Водитель, не говоря ни слова, мгновенно выскочил из машины, и распахнул дверь с Татьяниной стороны. Таня стала вылазить наружу. Я несколько злорадно созерцал этот процесс: Если на сиденье «Волги» ещё можно царственно опуститься, то царственно подняться с него не удастся и трижды королеве, — можно только вылезти. Даже если тебе подают руку.

Я не стал дожидаться, пока таксист откроет двери и мне, тем более, что эта привилегия ведь может и не распространяться на спутников уважаемой клиентки, и я выглядел бы довольно глупо, ожидая, когда передо мной распахнут дверь. Поэтому машину я покинул самостоятельно.

Огляделся вокруг. Обычный внутренний двор старого дома в «тихом центре». С трех сторон возвышаются стены этого самого дома, а с четвертой стороны, очевидно, располагается соседний двор, отделенный бетонным забором.

Забор, как и большинство заборов в черте города, был кем-то покрыт мазней, которую сейчас принято называть модным словом «граффити». Причем эти «кто-то» явно страдали дальтонизмом и дебилизмом.

Я скривился. От Тани не ускользнуло выражение моего лица, хотя вроде бы она на меня и не смотрела. Видно, недаром говорят: «Если женщина на вас не смотрит, это не значит, что она вас не видит».

— Что это ты так брезгливо поморщился?

Я мотнул головой в сторону забора:

— Да вот, наскальные росписи эти…

— А тебе граффити не нравится? — поинтересовалась Татьяна, проследив за направлением моего взгляда.

— Ты знаешь, где-то я читал, что родоначальником всей этой муры, ну, в смысле — пачканья заборов, был какой-то даун из Америки.
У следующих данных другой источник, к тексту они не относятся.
/-! ### queueEvent -/

@[simp] theorem State.queueEvent_now (src info : Nat) : (s.queueEvent src info).now = s.now := by unfold State.queueEvent; split <;> (try rfl); dsimp only; split <;> rfl
@[simp] theorem State.queueEvent_pending (src info : Nat) : (s.queueEvent src info).pending = s.pending := by unfold State.queueEvent; split <;> (try rfl); dsimp only; split <;> rfl
@[simp] theorem State.queueEvent_parity (src info : Nat) : (s.queueEvent src info).parity = s.parity := by unfold State.queueEvent; split <;> (try rfl); dsimp only; split <;> rfl
@[simp] theorem State.queueEvent_late (src info : Nat) : (s.queueEvent src info).late = s.late := by unfold State.queueEvent; split <;> (try rfl); dsimp only; split <;> rfl
@[simp] theorem State.queueEvent_regRanks (src info : Nat) : (s.queueEvent src info).regRanks = s.regRanks := by unfold State.queueEvent; split <;> (try rfl); dsimp only; split <;> rfl
@[simp] theorem State.queueEvent_freeCount (src info : Nat) : (s.queueEvent src info).freeCount = s.freeCount := by unfold State.queueEvent; split <;> (try rfl); dsimp only; split <;> rfl
@[simp] theorem State.queueEvent_ch (src info : Nat) : (s.queueEvent src info).ch = s.ch := by unfold State.queueEvent; split <;> (try rfl); dsimp only; split <;> rfl
@[simp] theorem State.queueEvent_host (src info : Nat) : (s.queueEvent src info).host = s.host := by unfold State.queueEvent; split <;> (try rfl); dsimp only; split <;> rfl
@[simp] theorem State.queueEvent_up (src info : Nat) : (s.queueEvent src info).up = s.up := by unfold State.queueEvent; split <;> (try rfl); dsimp only; split <;> rfl
@[simp] theorem State.queueEvent_dn (src info : Nat) : (s.queueEvent src info).dn = s.dn := by unfold State.queueEvent; split <;> (try rfl); dsimp only; split <;> rfl
@[simp] theorem State.queueEvent_vc0 (src info : Nat) : (s.queueEvent src info).vc0 = s.vc0 := by unfold State.queueEvent; split <;> (try rfl); dsimp only; split <;> rfl
@[simp] theorem State.queueEvent_vc2 (src info : Nat) : (s.queueEvent src info).vc2 = s.vc2 := by unfold State.queueEvent; split <;> (try rfl); dsimp only; split <;> rfl
@[simp] theorem State.queueEvent_rels (src info : Nat) : (s.queueEvent src info).rels = s.rels := by unfold State.queueEvent; split <;> (try rfl); dsimp only; split <;> rfl
@[simp] theorem State.queueEvent_domains (src info : Nat) : (s.queueEvent src info).domains = s.domains := by unfold State.queueEvent; split <;> (try rfl); dsimp only; split <;> rfl
@[simp] theorem State.queueEvent_oldTags (src info : Nat) : (s.queueEvent src info).oldTags = s.oldTags := by unfold State.queueEvent; split <;> (try rfl); dsimp only; split <;> rfl
@[simp] theorem State.queueEvent_egr (src info : Nat) : (s.queueEvent src info).egr = s.egr := by unfold State.queueEvent; split <;> (try rfl); dsimp only; split <;> rfl
@[simp] theorem State.queueEvent_casc (src info : Nat) : (s.queueEvent src info).casc = s.casc := by unfold State.queueEvent; split <;> (try rfl); dsimp only; split <;> rfl
@[simp] theorem State.queueEvent_time (src info : Nat) : (s.queueEvent src info).time = s.time := by unfold State.queueEvent; split <;> (try rfl); dsimp only; split <;> rfl
@[simp] theorem State.queueEvent_ind (src info : Nat) : (s.queueEvent src info).ind = s.ind := by unfold State.queueEvent; split <;> (try rfl); dsimp only; split <;> rfl
@[simp] theorem State.queueEvent_tideAt (src info : Nat) : (s.queueEvent src info).tideAt = s.tideAt := by unfold State.queueEvent; split <;> (try rfl); dsimp only; split <;> rfl
@[simp] theorem State.queueEvent_pwr (src info : Nat) : (s.queueEvent src info).pwr = s.pwr := by unfold State.queueEvent; split <;> (try rfl); dsimp only; split <;> rfl
@[simp] theorem State.queueEvent_boot (src info : Nat) : (s.queueEvent src info).boot = s.boot := by unfold State.queueEvent; split <;> (try rfl); dsimp only; split <;> rfl
@[simp] theorem State.queueEvent_chan (src info : Nat) (d : Ch) : (s.queueEvent src info).chan d = s.chan d := by simp [State.chan]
Нет, ты представляешь, насколько надо быть тупым, чтобы тебя даже в Штатах — этой всемирно признанной стране дураков, считали дебилом?! Ну так вот, — как самовыражение дебилов, я эти наскальные росписи ещё понимаю, а вот как искусство… Хотя… Считают же некоторые, что «Чёрный квадрат» Малевича — произведение искусства. И причём эти некоторые считаются умными и интеллигентными… А эта гадость на заборе, надо признать, по сравнению с тем же «Чёрным квадратом», так даже не шаг, а просто таки громаднейший прыжок вперёд. Правда, с другой стороны, «нормальные» художники свои произведения пишут в закрытых студиях, куда те, кто не хочет видеть эти картины, не ходят. А потом люди, купившие эти «шедевры», тоже держат их в закрытых галереях. Куда, опять-таки, приходят только люди, желающие приобщиться к искусству, или к тому, что они под искусством понимают. А здесь — нравиться тебе эта мазня, или тебя от нее воротит, — изволь, любуйся. Вообще тут явно прослеживается несовершенство нашего законодательства. За физическое изнасилование, например, предусмотрена уголовная ответственность, а за моральное изнасилование моего эстетического вкуса — нет. Непорядок.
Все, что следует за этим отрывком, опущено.